### Exercise directions
Write out the full listing, matching it line for line.

START The data

-- ==== Sys2Proof/Machine/Access.lean ====
section
/-!
DEFINITION. Where the accesses of an engine or of the Steward's Sequencer lead (R162, R320), and one access there; the
length of the instruction at an address (R82).
-/
namespace Sys2Proof.Machine

/-! ### Where an access goes (R162, R320) -/

/-- Size of the Steward's private SRAM (R498). -/
def sramSize : Nat := 0x200000

/-- Where an address of an engine leads: a DPA, an offset of the Steward's SRAM, a third fault (R163), or an exception;
`waits` while its walk has not ended. -/
inductive Loc where
  | dpa (d : Nat)
  | sram (o : Nat)
  | third
  | trap (vec detail : Nat)
  | waits
deriving DecidableEq, Repr

/-- An offset under Escalation: in the engine's Home Bank, or at the top of the Steward's SRAM (R162, R165). -/
def State.escLoc (s : State) (e off : Nat) : Loc :=
  if 0x40000 ≤ off then .third
  else if e = steward then .sram (sramSize - 0x40000 + off)
  else .dpa (s.dpaOf (bankBase e + off))

/-- Where a data or instruction address of an engine leads, at a privilege. -/
def State.locate (s : State) (e : Nat) (a : Acc) (user : Bool) (va : Nat) : State × Loc :=
  let x := (s.eng e).arch
  if x.escact then (s, s.escLoc e va)
  else if e = steward then
    (s, if a = .fetch then (if va < sramSize then .sram va else .trap 0x0A 0)
        else if va < 2 ^ 52 then .dpa va else .trap 0x0A 0)
  else
    match s.translate e (if a = .fetch then 0 else 1) a false user x.pkr va with
    | (s1, .dpa d) => (s1, .dpa d)
    | (s1, .trap v d) => (s1, .trap v d)
    | (s1, .waits) => (s1, .waits)

/-- The source of an engine's requests: the Steward's are those of master 39. -/
def State.srcOf (s : State) (e : Nat) : Src := if e = steward then .master s.pos 39 else .engine s.pos e

/-- A DPA that an engine may access: a part of the Domain that is not lost, and not the register window of an engine's
data (R22, R25, R26, R382). -/
def State.reachable (s : State) (dpa : Nat) : Bool :=
  let part := dpa / 2 ^ 46
  s.partUp part && !inRegs (dpa % 2 ^ 46) && (part ≠ s.pos || (s.tier (dpa % 2 ^ 46)).isMem)

/-- A DPA that a requester may access: the Steward has no path to other parts (Table 9.8). -/
def State.reaches (s : State) (e dpa : Nat) : Bool := s.reachable dpa && (e < 512 || dpa / 2 ^ 46 = s.pos)

/-- An access of a write kind to another part will be answered as unmapped there (R26): which offsets that part maps is
not known here (DESIGN CHOICE, log 128). -/
def State.farHole (s : State) (dpa : Nat) : Bool :=
  dpa / 2 ^ 46 ≠ s.pos && Config.farUnmapped s.freeCtr (dpa / 2 ^ 46) (dpa % 2 ^ 46)

/-- Write bytes at a location: `cls` is the class that has been paid for, none where the write is to be charged now; `entry`
marks a write of an exception entry. -/
def State.storeLoc (s : State) (e : Nat) (l : Loc) (bs : List Byte) (va : W64) (cls : Option Bool) (entry : Bool) : State :=
  match l with
  | .dpa d =>
    if e = steward then s.postWrite (s.srcOf e) 0 (cellsAt (d % 2 ^ 46) bs) va false s.lap
    else
      let (s1, booked) := match cls with | some b => (s, b) | none => s.payFor e d bs.length
      s1.issueWriteAs e d bs va booked entry
  | .sram o => { s with stew := { s.stew with sram := putCells s.stew.sram (cellsAt o bs) } }
  | .third | .trap _ _ | .waits => s

/-- Read bytes at a location as part of a longer step; nothing while they are not here. -/
def State.readLoc (s : State) (e who : Nat) (src : Src) (l : Loc) (pay : Bool) (n : Nat) :
    State × Option (RdStat × List Byte) :=
  match l with
  | .dpa d => s.readFor e who src pay d n
  | .sram o => (s, some (.ok, getBytes s.stew.sram o n))
  | .third | .trap _ _ | .waits => (s, some (.unmapped, []))

/-! ### Instruction bytes -/

/-- The byte of an instruction at an address: as the prefetch queue or a word in flight holds it, else as memory does (R139);
none where fetch cannot read. -/
def State.codeByte (s : State) (e va : Nat) : Option Byte :=
  match ((s.eng e).pq ++ (s.eng e).flight).find? (fun w => w.addr.toNat = va / 16 * 16) with
  | some w => some (BitVec.ofNat 8 (w.bits.toNat / 256 ^ (va % 16)))
  | none =>
    match (s.locate e .fetch (!(s.eng e).arch.sup) va).2 with
    | .dpa d =>
      if !s.reachable d then none
      else if d / 2 ^ 46 = s.pos then some (s.byteIn s.m (d % 2 ^ 46))
      else some (Config.remoteByte s.freeCtr d)
    | .sram o => some (SMap.get 0 s.stew.sram o)
    | .third | .trap _ _ | .waits => none

/-- Length of the instruction at an address (R82); a free value where a byte of it cannot be fetched (DESIGN CHOICE, log 24). -/
def State.peekLen (s : State) (e va : Nat) : Nat :=
  let bs := (List.range 4).map (fun i => s.codeByte e ((va + i) % 2 ^ 64))
  let n := ((bs.take 3).takeWhile (fun b => match b with | some x => 0xE0 ≤ x.toNat | none => false)).length
  if (bs.take (n + 1)).all (fun b => b.isSome) then instrLen (bs.map (fun b => b.getD 0))
  else Config.slotLen va % 16 + 1

end Sys2Proof.Machine
end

END The data

### Task solution
-- ==== Sys2Proof/Machine/Access.lean ====
section
/-!
DEFINITION. Where the accesses of an engine or of the Steward's Sequencer lead (R162, R320), and one access there; the
length of the instruction at an address (R82).
-/
namespace Sys2Proof.Machine

/-! ### Where an access goes (R162, R320) -/

/-- Size of the Steward's private SRAM (R498). -/
def sramSize : Nat := 0x200000

/-- Where an address of an engine leads: a DPA, an offset of the Steward's SRAM, a third fault (R163), or an exception;
`waits` while its walk has not ended. -/
inductive Loc where
  | dpa (d : Nat)
  | sram (o : Nat)
  | third
  | trap (vec detail : Nat)
  | waits
deriving DecidableEq, Repr

/-- An offset under Escalation: in the engine's Home Bank, or at the top of the Steward's SRAM (R162, R165). -/
def State.escLoc (s : State) (e off : Nat) : Loc :=
  if 0x40000 ≤ off then .third
  else if e = steward then .sram (sramSize - 0x40000 + off)
  else .dpa (s.dpaOf (bankBase e + off))

/-- Where a data or instruction address of an engine leads, at a privilege. -/
def State.locate (s : State) (e : Nat) (a : Acc) (user : Bool) (va : Nat) : State × Loc :=
  let x := (s.eng e).arch
  if x.escact then (s, s.escLoc e va)
  else if e = steward then
    (s, if a = .fetch then (if va < sramSize then .sram va else .trap 0x0A 0)
        else if va < 2 ^ 52 then .dpa va else .trap 0x0A 0)
  else
    match s.translate e (if a = .fetch then 0 else 1) a false user x.pkr va with
    | (s1, .dpa d) => (s1, .dpa d)
    | (s1, .trap v d) => (s1, .trap v d)
    | (s1, .waits) => (s1, .waits)

/-- The source of an engine's requests: the Steward's are those of master 39. -/
def State.srcOf (s : State) (e : Nat) : Src := if e = steward then .master s.pos 39 else .engine s.pos e

/-- A DPA that an engine may access: a part of the Domain that is not lost, and not the register window of an engine's
data (R22, R25, R26, R382). -/
def State.reachable (s : State) (dpa : Nat) : Bool :=
  let part := dpa / 2 ^ 46
  s.partUp part && !inRegs (dpa % 2 ^ 46) && (part ≠ s.pos || (s.tier (dpa % 2 ^ 46)).isMem)

/-- A DPA that a requester may access: the Steward has no path to other parts (Table 9.8). -/
def State.reaches (s : State) (e dpa : Nat) : Bool := s.reachable dpa && (e < 512 || dpa / 2 ^ 46 = s.pos)

/-- An access of a write kind to another part will be answered as unmapped there (R26): which offsets that part maps is
not known here (DESIGN CHOICE, log 128). -/
def State.farHole (s : State) (dpa : Nat) : Bool :=
  dpa / 2 ^ 46 ≠ s.pos && Config.farUnmapped s.freeCtr (dpa / 2 ^ 46) (dpa % 2 ^ 46)

/-- Write bytes at a location: `cls` is the class that has been paid for, none where the write is to be charged now; `entry`
marks a write of an exception entry. -/
def State.storeLoc (s : State) (e : Nat) (l : Loc) (bs : List Byte) (va : W64) (cls : Option Bool) (entry : Bool) : State :=
  match l with
  | .dpa d =>
    if e = steward then s.postWrite (s.srcOf e) 0 (cellsAt (d % 2 ^ 46) bs) va false s.lap
    else
      let (s1, booked) := match cls with | some b => (s, b) | none => s.payFor e d bs.length
      s1.issueWriteAs e d bs va booked entry
  | .sram o => { s with stew := { s.stew with sram := putCells s.stew.sram (cellsAt o bs) } }
  | .third | .trap _ _ | .waits => s

/-- Read bytes at a location as part of a longer step; nothing while they are not here. -/
def State.readLoc (s : State) (e who : Nat) (src : Src) (l : Loc) (pay : Bool) (n : Nat) :
    State × Option (RdStat × List Byte) :=
  match l with
  | .dpa d => s.readFor e who src pay d n
  | .sram o => (s, some (.ok, getBytes s.stew.sram o n))
  | .third | .trap _ _ | .waits => (s, some (.unmapped, []))

/-! ### Instruction bytes -/

/-- The byte of an instruction at an address: as the prefetch queue or a word in flight holds it, else as memory does (R139);
none where fetch cannot read. -/
def State.codeByte (s : State) (e va : Nat) : Option Byte :=
  match ((s.eng e).pq ++ (s.eng e).flight).find? (fun w => w.addr.toNat = va / 16 * 16) with
  | some w => some (BitVec.ofNat 8 (w.bits.toNat / 256 ^ (va % 16)))
  | none =>
    match (s.locate e .fetch (!(s.eng e).arch.sup) va).2 with
    | .dpa d =>
      if !s.reachable d then none
      else if d / 2 ^ 46 = s.pos then some (s.byteIn s.m (d % 2 ^ 46))
      else some (Config.remoteByte s.freeCtr d)
    | .sram o => some (SMap.get 0 s.stew.sram o)
    | .third | .trap _ _ | .waits => none

/-- Length of the instruction at an address (R82); a free value where a byte of it cannot be fetched (DESIGN CHOICE, log 24). -/
def State.peekLen (s : State) (e va : Nat) : Nat :=
  let bs := (List.range 4).map (fun i => s.codeByte e ((va + i) % 2 ^ 64))
  let n := ((bs.take 3).takeWhile (fun b => match b with | some x => 0xE0 ≤ x.toNat | none => false)).length
  if (bs.take (n + 1)).all (fun b => b.isSome) then instrLen (bs.map (fun b => b.getD 0))
  else Config.slotLen va % 16 + 1

end Sys2Proof.Machine
end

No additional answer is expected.